● Task prompt:
Nothing but the lines from the one with "pure (k.text, rs.map" down to the one with "def State.acceptLaunch (s" should be returned, exactly and with both ends included, from the material below.

● Dataset excerpts:
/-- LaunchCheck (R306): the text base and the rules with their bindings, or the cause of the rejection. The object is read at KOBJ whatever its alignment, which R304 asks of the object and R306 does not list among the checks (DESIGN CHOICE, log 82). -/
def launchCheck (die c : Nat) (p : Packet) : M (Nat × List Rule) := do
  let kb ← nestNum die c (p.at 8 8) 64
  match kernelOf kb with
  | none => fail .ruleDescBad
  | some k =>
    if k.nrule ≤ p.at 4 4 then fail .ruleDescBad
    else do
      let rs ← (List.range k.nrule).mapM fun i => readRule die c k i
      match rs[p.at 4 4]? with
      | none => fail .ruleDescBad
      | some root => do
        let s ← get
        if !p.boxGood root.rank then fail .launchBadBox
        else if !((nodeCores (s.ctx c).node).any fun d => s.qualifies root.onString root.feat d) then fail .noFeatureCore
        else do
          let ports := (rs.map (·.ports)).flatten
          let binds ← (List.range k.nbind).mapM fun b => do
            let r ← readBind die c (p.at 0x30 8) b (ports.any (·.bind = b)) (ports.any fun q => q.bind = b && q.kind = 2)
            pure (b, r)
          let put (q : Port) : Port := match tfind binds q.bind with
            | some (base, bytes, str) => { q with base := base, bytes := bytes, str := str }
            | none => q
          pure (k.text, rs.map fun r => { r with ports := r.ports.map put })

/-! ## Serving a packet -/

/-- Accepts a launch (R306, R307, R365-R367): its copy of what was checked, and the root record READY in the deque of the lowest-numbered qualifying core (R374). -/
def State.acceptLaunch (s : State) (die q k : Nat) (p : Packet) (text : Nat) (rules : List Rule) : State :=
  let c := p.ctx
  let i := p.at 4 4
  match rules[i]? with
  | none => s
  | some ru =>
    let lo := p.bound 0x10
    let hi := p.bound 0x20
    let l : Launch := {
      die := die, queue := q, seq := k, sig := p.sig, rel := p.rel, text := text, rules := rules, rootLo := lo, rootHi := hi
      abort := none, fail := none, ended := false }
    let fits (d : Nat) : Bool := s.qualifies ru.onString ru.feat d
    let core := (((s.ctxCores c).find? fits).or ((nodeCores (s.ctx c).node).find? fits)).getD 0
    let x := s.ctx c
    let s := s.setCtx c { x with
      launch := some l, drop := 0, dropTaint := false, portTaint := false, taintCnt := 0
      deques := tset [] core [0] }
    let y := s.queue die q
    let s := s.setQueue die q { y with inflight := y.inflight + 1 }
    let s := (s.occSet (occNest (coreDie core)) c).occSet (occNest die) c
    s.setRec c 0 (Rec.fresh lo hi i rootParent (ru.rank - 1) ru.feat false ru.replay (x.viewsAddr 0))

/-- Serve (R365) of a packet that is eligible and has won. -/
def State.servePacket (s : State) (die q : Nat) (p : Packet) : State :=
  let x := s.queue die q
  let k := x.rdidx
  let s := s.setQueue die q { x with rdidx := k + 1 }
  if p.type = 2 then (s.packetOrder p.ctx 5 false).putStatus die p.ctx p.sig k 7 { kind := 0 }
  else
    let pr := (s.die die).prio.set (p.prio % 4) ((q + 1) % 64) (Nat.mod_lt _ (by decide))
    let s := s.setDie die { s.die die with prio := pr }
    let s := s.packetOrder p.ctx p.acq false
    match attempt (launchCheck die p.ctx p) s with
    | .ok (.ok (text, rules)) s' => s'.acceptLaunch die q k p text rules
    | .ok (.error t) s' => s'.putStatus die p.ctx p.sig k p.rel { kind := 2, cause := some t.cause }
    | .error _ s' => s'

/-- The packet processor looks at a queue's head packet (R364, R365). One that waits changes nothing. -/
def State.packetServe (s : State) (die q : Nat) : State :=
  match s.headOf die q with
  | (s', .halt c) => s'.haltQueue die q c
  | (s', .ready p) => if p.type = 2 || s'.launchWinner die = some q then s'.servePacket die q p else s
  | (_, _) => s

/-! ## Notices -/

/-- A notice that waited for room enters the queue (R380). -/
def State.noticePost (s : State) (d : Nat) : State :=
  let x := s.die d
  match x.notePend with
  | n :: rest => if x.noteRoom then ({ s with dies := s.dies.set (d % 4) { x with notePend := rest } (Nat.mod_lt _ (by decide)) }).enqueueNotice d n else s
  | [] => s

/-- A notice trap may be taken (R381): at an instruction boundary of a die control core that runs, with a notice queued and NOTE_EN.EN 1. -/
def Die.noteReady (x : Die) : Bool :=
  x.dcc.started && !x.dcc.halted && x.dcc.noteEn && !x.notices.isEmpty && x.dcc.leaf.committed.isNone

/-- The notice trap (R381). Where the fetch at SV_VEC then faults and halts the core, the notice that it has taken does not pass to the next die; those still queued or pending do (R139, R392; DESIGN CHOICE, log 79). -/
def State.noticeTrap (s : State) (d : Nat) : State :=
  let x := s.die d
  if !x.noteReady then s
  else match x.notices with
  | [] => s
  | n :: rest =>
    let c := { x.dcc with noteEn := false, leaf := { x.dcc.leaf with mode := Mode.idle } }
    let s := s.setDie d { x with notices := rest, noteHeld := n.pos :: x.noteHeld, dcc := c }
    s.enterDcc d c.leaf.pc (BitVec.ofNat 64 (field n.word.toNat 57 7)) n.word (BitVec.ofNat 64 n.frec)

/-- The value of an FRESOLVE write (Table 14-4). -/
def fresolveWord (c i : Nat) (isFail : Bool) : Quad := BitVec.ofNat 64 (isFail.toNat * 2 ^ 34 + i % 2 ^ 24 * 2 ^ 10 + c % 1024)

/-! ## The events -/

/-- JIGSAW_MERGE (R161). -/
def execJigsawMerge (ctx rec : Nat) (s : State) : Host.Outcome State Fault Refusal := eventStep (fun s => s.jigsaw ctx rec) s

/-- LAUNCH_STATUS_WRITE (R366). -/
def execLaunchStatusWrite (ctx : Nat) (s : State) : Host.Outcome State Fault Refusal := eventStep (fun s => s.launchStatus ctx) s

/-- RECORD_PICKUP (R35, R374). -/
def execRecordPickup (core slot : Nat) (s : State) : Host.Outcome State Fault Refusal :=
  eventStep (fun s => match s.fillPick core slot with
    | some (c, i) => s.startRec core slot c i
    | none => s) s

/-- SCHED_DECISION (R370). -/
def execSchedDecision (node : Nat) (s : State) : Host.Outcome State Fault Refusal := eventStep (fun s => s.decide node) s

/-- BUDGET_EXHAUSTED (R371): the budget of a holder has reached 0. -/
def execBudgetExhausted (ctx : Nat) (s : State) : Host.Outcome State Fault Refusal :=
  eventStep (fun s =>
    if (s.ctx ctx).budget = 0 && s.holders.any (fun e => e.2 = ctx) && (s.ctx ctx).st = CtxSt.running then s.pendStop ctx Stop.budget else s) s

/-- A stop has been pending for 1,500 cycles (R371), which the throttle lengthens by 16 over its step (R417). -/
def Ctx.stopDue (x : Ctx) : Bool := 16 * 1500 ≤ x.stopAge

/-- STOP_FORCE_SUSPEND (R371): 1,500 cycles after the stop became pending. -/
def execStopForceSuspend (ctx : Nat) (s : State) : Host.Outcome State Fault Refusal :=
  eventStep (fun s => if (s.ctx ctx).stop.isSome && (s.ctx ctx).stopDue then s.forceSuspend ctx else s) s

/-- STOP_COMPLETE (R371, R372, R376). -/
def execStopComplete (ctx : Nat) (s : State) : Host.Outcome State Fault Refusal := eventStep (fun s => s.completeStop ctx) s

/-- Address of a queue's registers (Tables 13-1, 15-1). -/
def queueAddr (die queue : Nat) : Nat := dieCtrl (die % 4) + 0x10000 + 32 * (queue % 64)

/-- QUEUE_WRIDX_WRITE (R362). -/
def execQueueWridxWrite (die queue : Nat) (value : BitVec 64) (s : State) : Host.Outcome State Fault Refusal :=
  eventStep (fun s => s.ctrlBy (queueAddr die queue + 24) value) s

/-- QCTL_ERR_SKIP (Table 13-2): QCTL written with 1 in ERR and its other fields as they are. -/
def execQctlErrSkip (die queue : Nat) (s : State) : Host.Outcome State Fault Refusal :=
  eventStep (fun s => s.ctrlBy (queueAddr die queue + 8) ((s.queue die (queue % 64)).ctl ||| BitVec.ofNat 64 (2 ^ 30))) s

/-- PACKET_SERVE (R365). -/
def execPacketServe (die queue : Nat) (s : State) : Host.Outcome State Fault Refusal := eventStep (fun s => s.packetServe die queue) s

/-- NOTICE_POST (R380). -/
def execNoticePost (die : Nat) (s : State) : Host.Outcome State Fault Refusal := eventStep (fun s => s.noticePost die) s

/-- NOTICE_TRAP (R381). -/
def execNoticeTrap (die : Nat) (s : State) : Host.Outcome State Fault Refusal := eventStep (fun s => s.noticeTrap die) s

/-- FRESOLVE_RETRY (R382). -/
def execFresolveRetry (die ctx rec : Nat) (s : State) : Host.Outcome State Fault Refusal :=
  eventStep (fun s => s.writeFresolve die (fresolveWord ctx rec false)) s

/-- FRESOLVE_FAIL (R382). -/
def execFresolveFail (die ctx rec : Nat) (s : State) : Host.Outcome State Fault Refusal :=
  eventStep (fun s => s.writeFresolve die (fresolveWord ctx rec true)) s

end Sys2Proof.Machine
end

...

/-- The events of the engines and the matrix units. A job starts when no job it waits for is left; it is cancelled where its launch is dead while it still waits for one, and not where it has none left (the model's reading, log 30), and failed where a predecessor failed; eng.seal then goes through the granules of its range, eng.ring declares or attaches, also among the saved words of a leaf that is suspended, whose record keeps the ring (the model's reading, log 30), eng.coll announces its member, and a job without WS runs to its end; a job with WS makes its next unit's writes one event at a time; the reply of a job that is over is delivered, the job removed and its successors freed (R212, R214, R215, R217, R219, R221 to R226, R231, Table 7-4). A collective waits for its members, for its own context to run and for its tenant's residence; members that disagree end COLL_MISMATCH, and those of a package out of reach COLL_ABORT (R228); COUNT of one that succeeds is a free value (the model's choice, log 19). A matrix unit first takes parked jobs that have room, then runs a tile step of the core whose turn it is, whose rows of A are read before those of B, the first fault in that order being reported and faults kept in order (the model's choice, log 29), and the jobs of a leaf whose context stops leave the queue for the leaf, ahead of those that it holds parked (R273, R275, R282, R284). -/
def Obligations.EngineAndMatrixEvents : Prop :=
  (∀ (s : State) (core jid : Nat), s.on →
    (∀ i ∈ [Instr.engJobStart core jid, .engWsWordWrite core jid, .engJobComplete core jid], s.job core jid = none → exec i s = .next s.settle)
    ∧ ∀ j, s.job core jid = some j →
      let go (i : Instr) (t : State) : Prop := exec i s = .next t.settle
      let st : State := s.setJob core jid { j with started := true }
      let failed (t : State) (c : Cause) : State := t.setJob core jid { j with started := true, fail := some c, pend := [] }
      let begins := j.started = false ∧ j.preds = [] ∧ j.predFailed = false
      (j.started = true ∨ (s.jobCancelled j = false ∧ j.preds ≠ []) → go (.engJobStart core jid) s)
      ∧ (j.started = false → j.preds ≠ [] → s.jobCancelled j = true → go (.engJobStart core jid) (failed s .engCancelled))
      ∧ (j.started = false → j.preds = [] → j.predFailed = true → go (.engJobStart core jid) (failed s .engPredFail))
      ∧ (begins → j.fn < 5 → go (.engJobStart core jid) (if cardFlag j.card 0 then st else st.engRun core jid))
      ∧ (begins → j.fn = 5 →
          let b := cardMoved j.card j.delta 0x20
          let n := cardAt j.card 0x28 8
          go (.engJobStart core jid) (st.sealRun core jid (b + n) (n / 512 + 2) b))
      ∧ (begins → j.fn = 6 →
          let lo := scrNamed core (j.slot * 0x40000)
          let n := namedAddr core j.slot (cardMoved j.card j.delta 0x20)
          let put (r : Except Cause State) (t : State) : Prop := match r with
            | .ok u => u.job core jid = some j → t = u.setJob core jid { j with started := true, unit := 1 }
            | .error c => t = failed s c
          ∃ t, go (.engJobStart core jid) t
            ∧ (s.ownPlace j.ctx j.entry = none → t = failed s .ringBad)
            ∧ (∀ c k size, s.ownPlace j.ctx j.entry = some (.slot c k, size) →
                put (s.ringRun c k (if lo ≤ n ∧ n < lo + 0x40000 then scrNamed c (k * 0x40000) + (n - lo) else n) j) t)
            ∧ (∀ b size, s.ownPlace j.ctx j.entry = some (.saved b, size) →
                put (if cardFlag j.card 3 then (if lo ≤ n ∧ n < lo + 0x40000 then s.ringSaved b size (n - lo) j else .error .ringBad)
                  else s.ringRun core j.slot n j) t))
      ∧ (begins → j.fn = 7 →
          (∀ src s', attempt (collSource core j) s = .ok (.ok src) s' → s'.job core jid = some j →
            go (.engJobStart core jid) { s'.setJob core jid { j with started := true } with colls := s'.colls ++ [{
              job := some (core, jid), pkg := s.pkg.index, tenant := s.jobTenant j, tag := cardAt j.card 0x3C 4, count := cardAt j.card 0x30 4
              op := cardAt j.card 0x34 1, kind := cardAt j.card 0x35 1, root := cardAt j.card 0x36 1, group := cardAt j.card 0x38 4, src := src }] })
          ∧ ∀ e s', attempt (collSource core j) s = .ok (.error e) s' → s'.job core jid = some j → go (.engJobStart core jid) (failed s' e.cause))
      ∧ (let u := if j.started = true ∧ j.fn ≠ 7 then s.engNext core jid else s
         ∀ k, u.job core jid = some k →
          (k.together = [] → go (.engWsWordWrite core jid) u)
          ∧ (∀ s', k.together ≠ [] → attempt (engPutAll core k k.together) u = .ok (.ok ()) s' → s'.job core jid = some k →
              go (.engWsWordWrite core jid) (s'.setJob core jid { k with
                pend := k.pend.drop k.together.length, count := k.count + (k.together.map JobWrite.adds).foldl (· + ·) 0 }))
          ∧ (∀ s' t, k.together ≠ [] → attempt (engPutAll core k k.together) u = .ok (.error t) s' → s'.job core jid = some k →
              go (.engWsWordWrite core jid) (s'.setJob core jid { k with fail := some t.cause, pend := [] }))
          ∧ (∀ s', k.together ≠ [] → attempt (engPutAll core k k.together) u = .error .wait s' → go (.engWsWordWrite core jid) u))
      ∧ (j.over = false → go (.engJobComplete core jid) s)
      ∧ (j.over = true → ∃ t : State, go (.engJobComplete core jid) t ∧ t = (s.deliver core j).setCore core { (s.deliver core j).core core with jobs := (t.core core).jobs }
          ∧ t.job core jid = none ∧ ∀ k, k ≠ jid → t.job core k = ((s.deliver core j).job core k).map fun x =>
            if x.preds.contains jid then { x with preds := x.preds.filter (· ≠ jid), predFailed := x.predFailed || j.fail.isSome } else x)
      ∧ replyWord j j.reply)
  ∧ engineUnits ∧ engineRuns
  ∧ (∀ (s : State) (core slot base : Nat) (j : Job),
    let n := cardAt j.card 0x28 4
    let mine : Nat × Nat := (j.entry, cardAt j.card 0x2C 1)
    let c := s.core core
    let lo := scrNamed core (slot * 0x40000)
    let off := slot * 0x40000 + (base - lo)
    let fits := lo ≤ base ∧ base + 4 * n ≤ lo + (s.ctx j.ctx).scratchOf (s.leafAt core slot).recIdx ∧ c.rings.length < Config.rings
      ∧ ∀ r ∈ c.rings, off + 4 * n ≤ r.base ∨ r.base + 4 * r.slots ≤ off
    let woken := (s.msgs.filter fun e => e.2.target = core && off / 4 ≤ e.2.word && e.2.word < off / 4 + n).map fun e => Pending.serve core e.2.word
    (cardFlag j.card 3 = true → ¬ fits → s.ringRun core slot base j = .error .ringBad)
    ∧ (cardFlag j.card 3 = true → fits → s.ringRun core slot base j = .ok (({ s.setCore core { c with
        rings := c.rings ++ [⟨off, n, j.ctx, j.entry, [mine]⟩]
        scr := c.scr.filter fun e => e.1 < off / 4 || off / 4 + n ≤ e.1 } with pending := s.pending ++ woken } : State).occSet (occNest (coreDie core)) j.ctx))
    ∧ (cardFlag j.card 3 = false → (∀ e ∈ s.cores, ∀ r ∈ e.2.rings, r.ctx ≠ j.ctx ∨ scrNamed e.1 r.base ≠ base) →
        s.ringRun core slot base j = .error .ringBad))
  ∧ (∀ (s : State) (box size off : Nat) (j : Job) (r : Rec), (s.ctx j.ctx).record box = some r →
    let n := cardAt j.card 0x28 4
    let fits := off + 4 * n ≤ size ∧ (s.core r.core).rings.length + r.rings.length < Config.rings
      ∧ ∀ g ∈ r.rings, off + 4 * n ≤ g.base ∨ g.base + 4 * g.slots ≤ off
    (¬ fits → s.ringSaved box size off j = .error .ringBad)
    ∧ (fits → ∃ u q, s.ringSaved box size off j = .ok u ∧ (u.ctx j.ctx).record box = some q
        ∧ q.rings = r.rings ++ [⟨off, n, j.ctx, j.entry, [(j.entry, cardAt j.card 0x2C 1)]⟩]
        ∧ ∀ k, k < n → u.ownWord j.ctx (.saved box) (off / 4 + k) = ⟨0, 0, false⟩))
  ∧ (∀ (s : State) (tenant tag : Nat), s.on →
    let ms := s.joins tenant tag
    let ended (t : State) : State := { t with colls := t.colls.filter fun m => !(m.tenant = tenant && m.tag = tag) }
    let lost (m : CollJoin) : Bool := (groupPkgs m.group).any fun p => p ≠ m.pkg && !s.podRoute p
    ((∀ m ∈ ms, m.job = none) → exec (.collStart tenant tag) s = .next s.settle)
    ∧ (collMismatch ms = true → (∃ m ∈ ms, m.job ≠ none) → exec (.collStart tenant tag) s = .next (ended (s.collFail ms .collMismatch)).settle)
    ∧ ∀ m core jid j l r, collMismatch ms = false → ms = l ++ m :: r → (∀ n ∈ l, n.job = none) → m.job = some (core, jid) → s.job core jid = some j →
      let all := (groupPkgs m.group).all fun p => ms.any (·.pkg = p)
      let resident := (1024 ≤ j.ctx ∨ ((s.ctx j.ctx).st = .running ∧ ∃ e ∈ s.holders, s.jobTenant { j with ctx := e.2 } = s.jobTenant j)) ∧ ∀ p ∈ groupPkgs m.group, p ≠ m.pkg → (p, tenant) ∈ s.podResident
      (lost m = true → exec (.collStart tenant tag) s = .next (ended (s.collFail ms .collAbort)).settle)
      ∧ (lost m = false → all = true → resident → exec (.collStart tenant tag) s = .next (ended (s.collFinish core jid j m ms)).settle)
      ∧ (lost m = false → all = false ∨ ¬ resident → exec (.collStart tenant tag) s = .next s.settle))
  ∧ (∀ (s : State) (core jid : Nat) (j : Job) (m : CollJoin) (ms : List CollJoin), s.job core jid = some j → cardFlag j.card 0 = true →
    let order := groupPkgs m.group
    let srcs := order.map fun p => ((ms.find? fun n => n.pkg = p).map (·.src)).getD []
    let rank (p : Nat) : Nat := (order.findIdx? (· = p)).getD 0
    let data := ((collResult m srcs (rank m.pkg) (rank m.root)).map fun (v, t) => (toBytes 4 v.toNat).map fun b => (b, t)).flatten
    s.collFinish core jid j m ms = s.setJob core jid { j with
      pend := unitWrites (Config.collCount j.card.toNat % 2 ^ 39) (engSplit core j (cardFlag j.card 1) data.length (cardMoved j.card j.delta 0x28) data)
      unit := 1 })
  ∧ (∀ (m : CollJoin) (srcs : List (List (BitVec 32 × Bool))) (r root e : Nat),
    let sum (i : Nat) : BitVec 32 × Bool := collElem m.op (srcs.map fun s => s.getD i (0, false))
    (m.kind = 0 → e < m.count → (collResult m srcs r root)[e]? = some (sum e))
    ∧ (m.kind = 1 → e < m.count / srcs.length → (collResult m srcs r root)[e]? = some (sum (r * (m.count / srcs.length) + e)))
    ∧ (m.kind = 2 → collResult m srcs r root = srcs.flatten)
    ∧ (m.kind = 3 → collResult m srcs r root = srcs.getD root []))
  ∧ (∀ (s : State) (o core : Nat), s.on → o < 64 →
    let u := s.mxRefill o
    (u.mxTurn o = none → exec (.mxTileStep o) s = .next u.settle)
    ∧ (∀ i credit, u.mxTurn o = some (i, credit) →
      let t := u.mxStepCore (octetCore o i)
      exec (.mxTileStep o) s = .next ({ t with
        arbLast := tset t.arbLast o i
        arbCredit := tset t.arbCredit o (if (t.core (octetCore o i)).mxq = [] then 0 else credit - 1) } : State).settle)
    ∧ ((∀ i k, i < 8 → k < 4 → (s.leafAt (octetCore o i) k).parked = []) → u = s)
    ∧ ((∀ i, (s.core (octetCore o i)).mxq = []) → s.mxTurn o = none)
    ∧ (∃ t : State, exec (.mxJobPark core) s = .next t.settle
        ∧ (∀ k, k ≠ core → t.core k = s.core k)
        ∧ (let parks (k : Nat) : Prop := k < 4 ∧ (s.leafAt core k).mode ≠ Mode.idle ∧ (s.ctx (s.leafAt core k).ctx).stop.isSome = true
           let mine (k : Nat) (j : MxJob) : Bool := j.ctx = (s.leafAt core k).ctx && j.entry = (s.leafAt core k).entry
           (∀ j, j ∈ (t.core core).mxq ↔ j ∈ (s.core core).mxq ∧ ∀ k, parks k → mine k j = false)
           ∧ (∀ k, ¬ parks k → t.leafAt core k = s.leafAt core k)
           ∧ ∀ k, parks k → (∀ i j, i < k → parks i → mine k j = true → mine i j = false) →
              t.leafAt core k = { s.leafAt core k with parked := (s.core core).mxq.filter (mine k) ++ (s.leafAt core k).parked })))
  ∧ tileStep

● Your response:
          pure (k.text, rs.map fun r => { r with ports := r.ports.map put })

/-! ## Serving a packet -/

/-- Accepts a launch (R306, R307, R365-R367): its copy of what was checked, and the root record READY in the deque of the lowest-numbered qualifying core (R374). -/
def State.acceptLaunch (s : State) (die q k : Nat) (p : Packet) (text : Nat) (rules : List Rule) : State :=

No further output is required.